我需要编写一个代码,在单击按钮后将picture1移动到屏幕顶部。在pictire1到达前20个像素之后,屏幕必须变得不可见并使picture2可见。这是我的错误代码:
private void button1_Click(object sender, EventArgs e)
{
int b = pictureBox1.Top;
for (int i = b; i < 20; i--)
{
pictureBox1.Top = i;
System.Threading.Thread.Sleep(20);
}
if (pictureBox1.Top < 20)
{
pictureBox1.Visible = false;
pictureBox2.Visible = true;
}
}
任何想法如何解决?
答案 0 :(得分:3)
这似乎不对:
for (int i = b; i < 20; i--)
{
pictureBox1.Top = i;
System.Threading.Thread.Sleep(20);
}
这会在i < 20
时循环。但是,从您的代码中可以看出,如果达到Top == 20
,则您希望显示另一张图片。所以我想那应该是i >= 20
而if
应该是Top <= 20
。
此外,您没有刷新显示器。由于循环和Sleep
,将不会有UI更新。
像Cobra_Fast在Sleep
:
this.Invalidate();
this.Refresh();
总结一下,以下内容应该可行(我还稍微修改了代码以使其更清晰):
private void button1_Click(object sender, EventArgs e)
{
while (pictureBox1.Top >= 20)
{
pictureBox1.Top = pictureBox1.Top - 1;
this.Invalidate();
this.Refresh();
System.Threading.Thread.Sleep(20);
}
// Here you KNOW that the picture box is at y-position 20, so there's not need
// for the IF
pictureBox1.Visible = false;
pictureBox2.Visible = true;
}
上述代码的问题在于它阻止了UI。为了保持响应,我将按如下方式使用计时器:
private void button1_Click(object sender, EventArgs e)
{
// Create a threaded timer
System.Timers.Timer animationTimer = new System.Timers.Timer();
animationTimer.Interval = 20;
animationTimer.AutoReset = false; // Only one Ping! We'll activate it if necessary
animationTimer.Elapsed += new ElapsedEventHandler(AnimationStep);
animationTimer.Start();
// Disable the button also, because we don't want another timer instance to
// interfere with our running animation
button1.Enabled = false;
}
然后,创建计时器触发时调用的事件:
private void AnimationStep(object source, ElapsedEventArgs e)
{
// The following code needs to be executed in the context of the UI thread.

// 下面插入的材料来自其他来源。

theorem count_lt_eq_min (k n : Nat) : Nat.count (· < k) n = min k n := by
  induction n with
  | zero => simp
  | succ n ih =>
    rw [Nat.count_succ, ih]
    split <;> omega

/-- In a window of a permutation, `k` thresholds lie below `k`, for every `k` up to 64 (R103). -/
theorem windowThresholds_countP_lt {lut : Vector Threshold 64} (hlut : IsPermutation lut)
    (x y : Int) {k : Nat} (hk : k ≤ 64) :
    (List.range 64).countP (fun n : Nat =>
      decide ((threshold lut (x + (n % 8 : Nat)) (y + (n / 8 : Nat))).toNat < k)) = k := by
  have hperm := ((windowThresholds_perm lut x y).trans hlut).countP_eq
    (fun t => decide (t.toNat < k))
  rw [List.countP_map, List.countP_map] at hperm
  refine hperm.trans ?_
  calc (List.range 64).countP ((fun t : Threshold => decide (t.toNat < k)) ∘ BitVec.ofNat 6)
      = Nat.count (· < k) 64 := List.countP_congr fun n hn => by
        have hlt : n < 64 := List.mem_range.1 hn
        simp [Nat.mod_eq_of_lt hlt]
    _ = k := by rw [count_lt_eq_min, Nat.min_eq_left hk]

/-- Settles O56: both counts are of the thresholds below one number that is at most 64. -/
theorem coverageLaw : Obligations.CoverageLaw := by
  intro lut x0 y0 r g b c hlut
  constructor
  · simp only [monoOn_eq_specOn]
    exact windowThresholds_countP_lt hlut x0 y0 (by omega)
  · simp only [level_eq_succ_iff]
    exact windowThresholds_countP_lt hlut x0 y0 (scaledRemainder_lt c).le

end Sys2Proof.Machine
end

section
/-! The packed-colour pixel path (R140 to R145): the numbers of CLEVEL and CPACK are those of the
rules, none cut by its width, and the pixel is one store of the packed byte. -/

namespace Sys2Proof.Machine

/-! ## One channel's level -/

theorem increments_toNat (c : Byte) (t : Threshold) :
    (increments c t).toNat = if 64 * (c.toNat % 85) / 85 > t.toNat then 1 else 0 :=
  Bool.cond_decide ..

/-- CLEVEL without the cap, in the numbers of the rule (R141, R145). -/
theorem level_toNat_eq_add (c : Byte) (t : Threshold) :
    (level c t).toNat =
      c.toNat / 85 + (if 64 * (c.toNat % 85) / 85 > t.toNat then 1 else 0) := by
  rw [level_toNat, increments_toNat]

/-- The cap changes nothing: a level is at most 3 (R145). -/
theorem level_toNat_eq_specLevel (c : Byte) (t : Threshold) :
    (level c t).toNat = specLevel c t := by
  have hle : (level c t).toNat ≤ 3 := Nat.le_of_lt_succ (level c t).isLt
  rw [level_toNat_eq_add] at hle ⊢
  exact (Nat.min_eq_left hle).symm

/-- Settles O18: the output is the level, with or without the cap. -/
theorem clevelResult : Obligations.ClevelResult :=
  fun c t _ => ⟨level c t, level_toNat_eq_specLevel c t, level_toNat_eq_add c t, rfl, rfl⟩

/-- A multiple of 85 leaves no remainder to dither, so its level is exact at every threshold
(R144). -/
theorem level_toNat_of_mod_eq_zero {c : Byte} (t : Threshold) (h : c.toNat % 85 = 0) :
    (level c t).toNat = c.toNat / 85 := by
  simp [level_toNat_eq_add, h]

/-- Between two channels of equal quotient the remainder rises, and with it the comparison; where the
quotient rises, it makes up for an increment lost (R144). -/
theorem level_toNat_mono (t : Threshold) {c c' : Byte} (h : c.toNat ≤ c'.toNat) :
    (level c t).toNat ≤ (level c' t).toNat := by
  rw [level_toNat, level_toNat]
  obtain hq | hq := (Nat.div_le_div_right (c := 85) h).eq_or_lt
  · have hrem : scaledRemainder c ≤ scaledRemainder c' := by
      unfold scaledRemainder
      omega
    have hinc : increments c t ≤ increments c' t := fun hc =>
      (increments_iff c' t).2 (((increments_iff c t).1 hc).trans_le hrem)
    exact Nat.add_le_add hq.le (Bool.toNat_le_toNat hinc)
  · have hinc := Bool.toNat_le (increments c t)
    omega

/-- Settles O58: 0, 85, 170 and 255 are multiples of 85, and the level is monotonic. -/
theorem levelLaws : Obligations.LevelLaws :=
  fun t => ⟨level_toNat_of_mod_eq_zero t rfl, level_toNat_of_mod_eq_zero t rfl,
    level_toNat_of_mod_eq_zero t rfl, level_toNat_of_mod_eq_zero t rfl,
    fun _ _ => level_toNat_mono t⟩

/-! ## The packed byte -/

/-- Bits side by side, as a sum of their weights. -/
theorem toNat_append_eq_add {m n : Nat} (x : BitVec m) (y : BitVec n) :
    (x ++ y).toNat = 2 ^ n * x.toNat + y.toNat := by
  rw [BitVec.toNat_append, ← Nat.shiftLeft_add_eq_or_of_lt y.isLt, Nat.shiftLeft_eq, Nat.mul_comm]

/-- The tag and the three levels side by side are `0xC0 + 16·lr + 4·lg + lb` (R142). -/
theorem pack_toNat (lr lg lb : Level) :
    (pack lr lg lb).toNat = 0xC0 + 16 * lr.toNat + 4 * lg.toNat + lb.toNat := by
  have htag : (0b11#2).toNat = 3 := rfl
  rw [pack, toNat_append_eq_add, toNat_append_eq_add, toNat_append_eq_add, htag]
  omega

/-- Settles O19: the output is the byte, as a sum and bit by bit. -/
theorem cpackResult : Obligations.CpackResult :=
  fun lr lg lb _ => ⟨pack lr lg lb, pack_toNat lr lg lb, rfl, rfl, rfl⟩

/-- The byte of a colour pixel is the one the rules write (R140 to R142). -/
theorem colorByte_toNat (r g b : Byte) (t : Threshold) :
    (colorByte r g b t).toNat = specPacked r g b t := by
  rw [colorByte, pack_toNat, level_toNat_eq_specLevel, level_toNat_eq_specLevel,
    level_toNat_eq_specLevel, specPacked]

/-! ## The pixel -/

/-- In `COLOR` the pixel operation is the packed-colour one (R157). -/
theorem pixel_of_color {s : State} (hf : s.eng.fmt = .color) : pixel s = colorPixel s := by
  rw [pixel, hf]

/-- Settles O34: the pixel is one store of the packed byte, and PX steps within its width since a
column remains. -/
theorem fillColorPixel : Obligations.FillColorPixel := by
  intro c s y i hph hf hw hcol hx hy hrow hi hwrite hbyte hwf
  have hxe := wide_toInt_bounds s.eng.xe
  have hcolor := (colorPixel_next (s := s)).2 ⟨y, i, toPort_of_toInt hrow hy,
    toPort_of_toInt hi hx, hwrite, hbyte, rfl⟩
  refine ⟨_, Memory.write s.tgt.mem (byteAddress y i) _, s.eng.px + 1, colorByte_toNat ..,
    wide_succ_toInt (by omega), Memory.read_write_same hwf _ _,
    fun a ha => Memory.read_write_other hwf _ ha.symm, ?_⟩
  rw [exec_of_pix c hph hcol, pixel_of_color hf, hcolor, andThen_next]
  simp [State.storeByte, State.record, State.retarget, Target.store, State.settle, State.latch,
    State.drive, hph, hw]

end Sys2Proof.Machine
end

section
/-! FILL, phase by phase: the whole next state of each phase (R161 to R167). -/

namespace Sys2Proof.Machine

/-! ## The phase that runs -/

section Phases

variable (c : Command) {s : State}

theorem exec_of_phaseRow (hph : s.eng.ph = .row) : exec c.instr s = phaseRow s := by
  simp [exec_instr, execFill, hph]

theorem exec_of_phasePix (hph : s.eng.ph = .pix) : exec c.instr s = phasePix s := by
  simp [exec_instr, execFill, hph]

theorem exec_of_rsp (hph : s.eng.ph = .rsp) : exec c.instr s = phaseRsp s := by
  simp [exec_instr, execFill, hph]

end Phases

/-! ## The statements -/

/-- Settles O29: IDLE accepts the command. -/
theorem fillAccepted : Obligations.FillAccepted :=
  fun x y w h r g b _ hph hw => execFill_of_idle x y w h r g b hph hw

/-- Settles O30: the answer to ACQUIRE decides between the handle and the exception. -/
theorem fillAcquires : Obligations.FillAcquires := by
  intro c s hph hs hw
  rw [exec_of_acq c hph, phaseAcq]
  refine ⟨fun hd hg => ?_, fun hr => ?_⟩
  · rw [execAcquire_of_willGrant hs hg, andThen_next, State.settle, ← hw]
    rfl
  · rw [execAcquire_of_willRefuse hs hr, andThen_next, State.settle, ← hw]
    rfl

/-- Settles O31: HEIGHT is served, and the clipped rows fit the registers. -/
theorem fillReadsHeight : Obligations.FillReadsHeight := by
  intro c s hph hs hw
  obtain ⟨hyb, hye⟩ := clipV_exact s.eng.cy s.eng.ch s.tgt.height
  refine ⟨_, _, hyb, hye, ?_⟩
  rw [exec_of_hgt c hph, phaseHgt_next.2 ⟨hs, rfl⟩, State.settle, ← hw]
  rfl

/-- Settles O32: no row remaining leads to REL; a row remaining is asked for its bounds, and its
clipped columns fit the registers. -/
theorem fillOpensRow : Obligations.FillOpensRow := by
  intro c s hph hw
  refine ⟨fun hdone => ?_, fun y mn mx hrow h0 hy hbounds hmn hs => ?_⟩
  · rw [exec_of_phaseRow c hph, phaseRow_next.2 (.inr ⟨hdone, rfl⟩), State.settle, ← hw]
    rfl
  · obtain ⟨hxb, hxe⟩ := clipH_exact s.eng.cx s.eng.cw mn mx
    have hopen := openRow_next.2 ⟨y, toPort_of_toInt hy h0, hs, by rwa [hbounds], rfl⟩
    refine ⟨_, _, hxb, hxe, ?_⟩
    rw [exec_of_row c hph hrow, hopen, State.settle, ← hw, hbounds]
    rfl

/-- Settles O35: no column remaining closes the row, and PY steps within its width. -/
theorem fillClosesRow : Obligations.FillClosesRow := by
  intro c s hph hw hdone hpy
  refine ⟨s.eng.py + 1, wide_succ_toInt hpy, ?_⟩
  rw [exec_of_phasePix c hph, phasePix_next.2 (.inr ⟨hdone, rfl⟩), State.settle, ← hw]
  rfl

/-- Settles O36: RELEASE is served. -/
theorem fillReleases : Obligations.FillReleases := by
  intro c s hph hs hw
  rw [exec_of_rel c hph, phaseRel_next.2 ⟨hs, rfl⟩, State.settle, ← hw]
  rfl

/-- Settles O37: the response is the status latch, and no wire was driven. -/
theorem fillResponds : Obligations.FillResponds := by
  refine ⟨rfl, rfl, fun c s hph hw => ?_⟩
  rw [exec_of_rsp c hph, phaseRsp, State.settle, ← hw]
  rfl

end Sys2Proof.Machine
end

section
/-! What a step of the machine is (R160, R161), where it leads, what it responds, and the pixel it
works on. -/

namespace Sys2Proof.Machine

/-! ## A step out of IDLE and out of a busy phase -/

/-- An idle engine takes the command off the port and accepts it (R161). -/
theorem step_of_presented {s : State} {d : Descriptor} {ds : List Descriptor}
    (hr : s.host.rst = false) (hph : s.eng.ph = .idle) (hp : s.host.program = d :: ds) :
    step s = exec (decodeCommand d) s.takeCommand := by
  simp [step, hr, hph, hp]

/-- A busy engine goes on with the latched command (R160, R208). -/
theorem step_of_busy {s : State} (hr : s.host.rst = false) (hph : s.eng.ph ≠ .idle) :
    step s = exec s.eng.command.instr s := by
  rw [step, if_neg (by simp [hr]), currentCommand_eq_instr]
  split
  · contradiction
  · rfl

/-- Settles O6: the command decoded is the descriptor's. -/
theorem stepRunsPresentedCommand : Obligations.StepRunsPresentedCommand := by
  intro s d ds i hr hph hp hd
  obtain rfl : decodeCommand d = i := Except.ok.inj hd
  rw [step_of_presented hr hph hp, State.takeCommand, hp, List.tail_cons]

/-! ## Where a step leads and what it responds -/

/-- Settles O45: each phase names the phase it leads to. -/
theorem stepFollowsPhaseGraph : Obligations.StepFollowsPhaseGraph := by
  intro c s t h
  rcases execFill_cases h with
    ⟨hph, h⟩ | ⟨hph, h⟩ | ⟨hph, h⟩ | ⟨hph, h⟩ | ⟨hph, h⟩ | ⟨hph, h⟩ | ⟨hph, h⟩
  · cases h
    simp [hph, Phase.successors]
  · obtain ⟨-, _ | hd, -, rfl⟩ := phaseAcq_next h <;> simp [hph, Phase.successors]
  · obtain ⟨-, rfl⟩ := phaseHgt_next.1 h
    simp [hph, Phase.successors, afterHeight]
  · obtain ⟨-, ho⟩ | ⟨-, rfl⟩ := phaseRow_next.1 h
    · obtain ⟨y, -, -, -, rfl⟩ := openRow_next.1 ho
      simp [hph, Phase.successors, afterBounds]
    · simp [hph, Phase.successors]
  · obtain ⟨-, heng, -⟩ | ⟨-, rfl⟩ := phasePix_cases h
    · simp [hph, Phase.successors, heng]
    · simp [hph, Phase.successors]
  · obtain ⟨-, rfl⟩ := phaseRel_next.1 h
    simp [hph, Phase.successors]
  · cases h
    simp [hph, Phase.successors]

/-- A step of FILL responds in RSP, with the status latch, and in no other phase (R167). -/
theorem fill_responses {c : Command} {s t : State} (h : exec c.instr s = .next t) :
    t.host.responses = s.host.responses ++ (if s.eng.ph = .rsp then [s.eng.st] else []) := by
  split
  · next hph =>
    rw [exec_of_rsp c hph] at h
    cases h
    rfl
  · next hph =>
    obtain ⟨-, -, -, -, -, -, -, -, -, -, -, -, hresp, -⟩ := fillStepFrame c s t h
    rw [hresp hph, List.append_nil]

/-- Settles O47: only a step of FILL responds; reset, in IDLE, loses no response. -/
theorem responsesOnlyInRsp : Obligations.ResponsesOnlyInRsp := by
  intro s t h
  obtain ⟨-, hph, rfl⟩ | ⟨-, hph, -, rfl⟩ | ⟨-, -, d, ds, -, he⟩ | ⟨-, -, he⟩ := step_cases h
  · simp [hph]
  · simp [hph]
  · exact fill_responses (c := descriptorCommand d) (s := s.takeCommand) he
  · exact fill_responses (c := s.eng.command) he

/-! ## The pixel phase PIX works on -/

/-- Settles O43: the position lies between the clipped ends, and the column's last value is a
coordinate, which the port carries. -/
theorem pixelIsVisible : Obligations.PixelIsVisible := by
  intro s hi hph hcol
  refine ⟨hi.pixel_visible hph hcol, ?_⟩
  obtain ⟨-, hyb, hye, hfromy, -⟩ := hi.rows (.inr hph)
  obtain ⟨hrow, -, hminx, hxb, hxe, hfromx, -⟩ := hi.columns hph
  have hmaxx := coord_toInt_bounds s.eng.maxx
  have hhgt := coord_toInt_bounds s.eng.hgt
  omega

end Sys2Proof.Machine
end

section
/-! Runs of several steps, and the refused fill (R156, R171, R180). -/

namespace Sys2Proof.Machine

/-! ## Runs -/

theorem run_succ_of_step {M : Host.Core} {k : Nat} {s u : M.State} (h : M.step s = .next u) :
    M.run (k + 1) s = M.run k u := by
  rw [Host.Core.run, h]

theorem run_add {M : Host.Core} {m n : Nat} {s u : M.State} (h : M.run m s = .next u) :
    M.run (m + n) s = M.run n u := by
  induction m generalizing s with
  | zero =>
    cases h
    rw [Nat.zero_add]
  | succ m ih =>
    rw [Host.Core.run] at h
    split at h
    · next v hv => rw [Nat.succ_add, run_succ_of_step hv, ih h]
    · contradiction
    · contradiction

/-- `k` steps lead from `s` to `t`. -/
def Reaches (k : Nat) (s t : State) : Prop := Host.Core.run Sys2Proof.core k s = .next t

theorem Reaches.refl (s : State) : Reaches 0 s s := rfl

// We need to use this.Invoke in Forms or this.Dispatcher.Invoke in WPF
this.Invoke((Action)delegate()
{
// Move picture. Note that we don't need to update the display here
// because the UI thread gets time to do its work while the timer waits
// to fire below
if (pictureBox1.Top > 20)
pictureBox1.Top--;
// Show other picture maybe. I use <= here because initially, the
// position of the picture box may already smaller than 20.
if (pictureBox1.Top <= 20)
{
pictureBox1.Visible = false;
pictureBox2.Visible = true;
}
// Or let the timer fire again if we still need to animate
else
{
(source as System.Timers.Timer).Start();
}
}
}
其工作原理如下:创建一个在20ms后触发一次的计时器。然后它将图片向上移动一个像素,然后如果动画完成则显示另一个图片,或者再次启动计时器以将图片向上移动另一个像素。
这可以保持用户界面的响应速度,并且仍然允许您为图片制作动画。缺点是,动画可能不像你想要的那样平滑,以防你的窗户被移动或者其他“工作”需要由UI线程完成。
答案 1 :(得分:1)
如果最初b
大于20,该怎么办?循环不会运行,因为循环中的条件是i < 20
。因为循环没有运行,所以不会发生任何事情。
考虑改变循环中的条件。您可能希望图片向上移动,因为您正在减少Top
- 属性。让我们说最初的pictureBox1的顶部是40.下面的代码将起作用:
while(pictureBox1.Top >= 20)
{
pictureBox1.Top--;
System.Threading.Thread.Sleep(20);
Invalidate();
Refresh();
}
由于Top现在小于20,因此可以省略if语句,只需调用:
pictureBox1.Visible = false;
pictureBox2.Visible = true;
完整代码:
while(pictureBox1.Top >= 20)
{
pictureBox1.Top--;
System.Threading.Thread.Sleep(20);
Invalidate();
Refresh();
}
pictureBox1.Visible = false;
pictureBox2.Visible = true;
答案 2 :(得分:0)
pictureBox1.Top
分配后,请致电:
this.Invalidate();
this.Refresh();
假设您正在使用WinForms。